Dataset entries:
@[simp] theorem startFetch_apart (n : Nat) (c : OpCtx) (t : Task) (b : Batch) : KeepsM State.apart (startFetch n c t b) := by
  unfold startFetch; (repeat' (first | with_reducible exact keepsM_pure _ _ | with_reducible exact keepsM_throw _ _ | with_reducible exact keepsM_get _ | with_reducible refine keepsM_bind ?_ (fun _ => ?_) | with_reducible refine keepsM_mapM (fun _ => ?_) _ | with_reducible refine keepsM_forM (fun _ => ?_) _ | with_reducible refine keepsM_foldlM (fun _ _ => ?_) _ _ | with_reducible refine doSt_keeps _ (fun _ => ?_) | with_reducible refine askSt_keeps _ (fun _ => ?_) | (simp [kept @cbRead_fr, kept @openPage_fr, kept @updTask_fr]; done) | (simp [*, kept @cbRead_fr, kept @openPage_fr, kept @updTask_fr]; done) | split | dsimp only))

theorem startFetch_fr (n : Nat) (c : OpCtx) (t : Task) (b : Batch) : KeepsM State.wires (startFetch n c t b) ∧ KeepsM State.wq (startFetch n c t b) ∧ KeepsM State.pkg (startFetch n c t b) ∧ KeepsM State.fwLog (startFetch n c t b) := by
  refine ⟨?_, ?_, ?_, ?_⟩ <;> (unfold startFetch; (repeat' (first | with_reducible exact keepsM_pure _ _ | with_reducible exact keepsM_throw _ _ | with_reducible exact keepsM_get _ | with_reducible refine keepsM_bind ?_ (fun _ => ?_) | with_reducible refine keepsM_mapM (fun _ => ?_) _ | with_reducible refine keepsM_forM (fun _ => ?_) _ | with_reducible refine keepsM_foldlM (fun _ _ => ?_) _ _ | with_reducible refine doSt_keeps _ (fun _ => ?_) | with_reducible refine askSt_keeps _ (fun _ => ?_) | (simp [kept @cbRead_fr, kept @openPage_fr, kept @updTask_fr]; done) | (simp [*, kept @cbRead_fr, kept @openPage_fr, kept @updTask_fr]; done) | split | dsimp only)))

@[simp] theorem endFetch_beside (n : Nat) (c : OpCtx) (t : Task) (b : Batch) : KeepsM State.beside (endFetch n c t b) := by
  unfold endFetch; (repeat' (first | with_reducible exact keepsM_pure _ _ | with_reducible exact keepsM_throw _ _ | with_reducible exact keepsM_get _ | with_reducible refine keepsM_bind ?_ (fun _ => ?_) | with_reducible refine keepsM_mapM (fun _ => ?_) _ | with_reducible refine keepsM_forM (fun _ => ?_) _ | with_reducible refine keepsM_foldlM (fun _ _ => ?_) _ _ | with_reducible refine doSt_keeps _ (fun _ => ?_) | with_reducible refine askSt_keeps _ (fun _ => ?_) | (simp [kept @setSel_fr, kept @updTask_fr, kept @writeRegs_fr]; done) | (simp [*, kept @setSel_fr, kept @updTask_fr, kept @writeRegs_fr]; done) | split | dsimp only))

@[simp] theorem endFetch_apart (n : Nat) (c : OpCtx) (t : Task) (b : Batch) : KeepsM State.apart (endFetch n c t b) := by
  unfold endFetch; (repeat' (first | with_reducible exact keepsM_pure _ _ | with_reducible exact keepsM_throw _ _ | with_reducible exact keepsM_get _ | with_reducible refine keepsM_bind ?_ (fun _ => ?_) | with_reducible refine keepsM_mapM (fun _ => ?_) _ | with_reducible refine keepsM_forM (fun _ => ?_) _ | with_reducible refine keepsM_foldlM (fun _ _ => ?_) _ _ | with_reducible refine doSt_keeps _ (fun _ => ?_) | with_reducible refine askSt_keeps _ (fun _ => ?_) | (simp [kept @setSel_fr, kept @updTask_fr, kept @writeRegs_fr]; done) | (simp [*, kept @setSel_fr, kept @updTask_fr, kept @writeRegs_fr]; done) | split | dsimp only))

theorem endFetch_fr (n : Nat) (c : OpCtx) (t : Task) (b : Batch) : KeepsM State.wires (endFetch n c t b) ∧ KeepsM State.wq (endFetch n c t b) ∧ KeepsM State.pkg (endFetch n c t b) ∧ KeepsM State.fwLog (endFetch n c t b) := by
  refine ⟨?_, ?_, ?_, ?_⟩ <;> (unfold endFetch; (repeat' (first | with_reducible exact keepsM_pure _ _ | with_reducible exact keepsM_throw _ _ | with_reducible exact keepsM_get _ | with_reducible refine keepsM_bind ?_ (fun _ => ?_) | with_reducible refine keepsM_mapM (fun _ => ?_) _ | with_reducible refine keepsM_forM (fun _ => ?_) _ | with_reducible refine keepsM_foldlM (fun _ _ => ?_) _ _ | with_reducible refine doSt_keeps _ (fun _ => ?_) | with_reducible refine askSt_keeps _ (fun _ => ?_) | (simp [kept @setSel_fr, kept @updTask_fr, kept @writeRegs_fr]; done) | (simp [*, kept @setSel_fr, kept @updTask_fr, kept @writeRegs_fr]; done) | split | dsimp only)))

@[simp] theorem fetchRows_beside (n : Nat) (c : OpCtx) (t : Task) (b : Batch) (it : FetchItem) (pb : PageBuf) (pd : PageData) : KeepsM State.beside (fetchRows n c t b it pb pd) := by
  unfold fetchRows; (repeat' (first | with_reducible exact keepsM_pure _ _ | with_reducible exact keepsM_throw _ _ | with_reducible exact keepsM_get _ | with_reducible refine keepsM_bind ?_ (fun _ => ?_) | with_reducible refine keepsM_mapM (fun _ => ?_) _ | with_reducible refine keepsM_forM (fun _ => ?_) _ | with_reducible refine keepsM_foldlM (fun _ _ => ?_) _ _ | with_reducible refine doSt_keeps _ (fun _ => ?_) | with_reducible refine askSt_keeps _ (fun _ => ?_) | (simp [kept @State.eng'_fr, kept @cellOf_fr, kept @updTask_fr]; done) | (simp [*, kept @State.eng'_fr, kept @cellOf_fr, kept @updTask_fr]; done) | split | dsimp only))

@[simp] theorem fetchRows_apart (n : Nat) (c : OpCtx) (t : Task) (b : Batch) (it : FetchItem) (pb : PageBuf) (pd : PageData) : KeepsM State.apart (fetchRows n c t b it pb pd) := by
  unfold fetchRows; (repeat' (first | with_reducible exact keepsM_pure _ _ | with_reducible exact keepsM_throw _ _ | with_reducible exact keepsM_get _ | with_reducible refine keepsM_bind ?_ (fun _ => ?_) | with_reducible refine keepsM_mapM (fun _ => ?_) _ | with_reducible refine keepsM_forM (fun _ => ?_) _ | with_reducible refine keepsM_foldlM (fun _ _ => ?_) _ _ | with_reducible refine doSt_keeps _ (fun _ => ?_) | with_reducible refine askSt_keeps _ (fun _ => ?_) | (simp [kept @State.eng'_fr, kept @cellOf_fr, kept @updTask_fr]; done) | (simp [*, kept @State.eng'_fr, kept @cellOf_fr, kept @updTask_fr]; done) | split | dsimp only))

theorem fetchRows_fr (n : Nat) (c : OpCtx) (t : Task) (b : Batch) (it : FetchItem) (pb : PageBuf) (pd : PageData) : KeepsM State.free (fetchRows n c t b it pb pd) := by
  unfold fetchRows; (repeat' (first | with_reducible exact keepsM_pure _ _ | with_reducible exact keepsM_throw _ _ | with_reducible exact keepsM_get _ | with_reducible refine keepsM_bind ?_ (fun _ => ?_) | with_reducible refine keepsM_mapM (fun _ => ?_) _ | with_reducible refine keepsM_forM (fun _ => ?_) _ | with_reducible refine keepsM_foldlM (fun _ _ => ?_) _ _ | with_reducible refine doSt_keeps _ (fun _ => ?_) | with_reducible refine askSt_keeps _ (fun _ => ?_) | (simp [kept @State.eng'_fr, kept @cellOf_fr, kept @updTask_fr]; done) | (simp [*, kept @State.eng'_fr, kept @cellOf_fr, kept @updTask_fr]; done) | split | dsimp only))

end Sys2Proof.Machine
end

▸ TASK STATEMENT
Quote the data above from the line containing "State.apart (endFetch n c t b) := by" to the line containing "theorem endFetch_fr (n", inclusive, and stop.

▸ RESULT OF THIS EXERCISE
@[simp] theorem endFetch_apart (n : Nat) (c : OpCtx) (t : Task) (b : Batch) : KeepsM State.apart (endFetch n c t b) := by
  unfold endFetch; (repeat' (first | with_reducible exact keepsM_pure _ _ | with_reducible exact keepsM_throw _ _ | with_reducible exact keepsM_get _ | with_reducible refine keepsM_bind ?_ (fun _ => ?_) | with_reducible refine keepsM_mapM (fun _ => ?_) _ | with_reducible refine keepsM_forM (fun _ => ?_) _ | with_reducible refine keepsM_foldlM (fun _ _ => ?_) _ _ | with_reducible refine doSt_keeps _ (fun _ => ?_) | with_reducible refine askSt_keeps _ (fun _ => ?_) | (simp [kept @setSel_fr, kept @updTask_fr, kept @writeRegs_fr]; done) | (simp [*, kept @setSel_fr, kept @updTask_fr, kept @writeRegs_fr]; done) | split | dsimp only))

theorem endFetch_fr (n : Nat) (c : OpCtx) (t : Task) (b : Batch) : KeepsM State.wires (endFetch n c t b) ∧ KeepsM State.wq (endFetch n c t b) ∧ KeepsM State.pkg (endFetch n c t b) ∧ KeepsM State.fwLog (endFetch n c t b) := by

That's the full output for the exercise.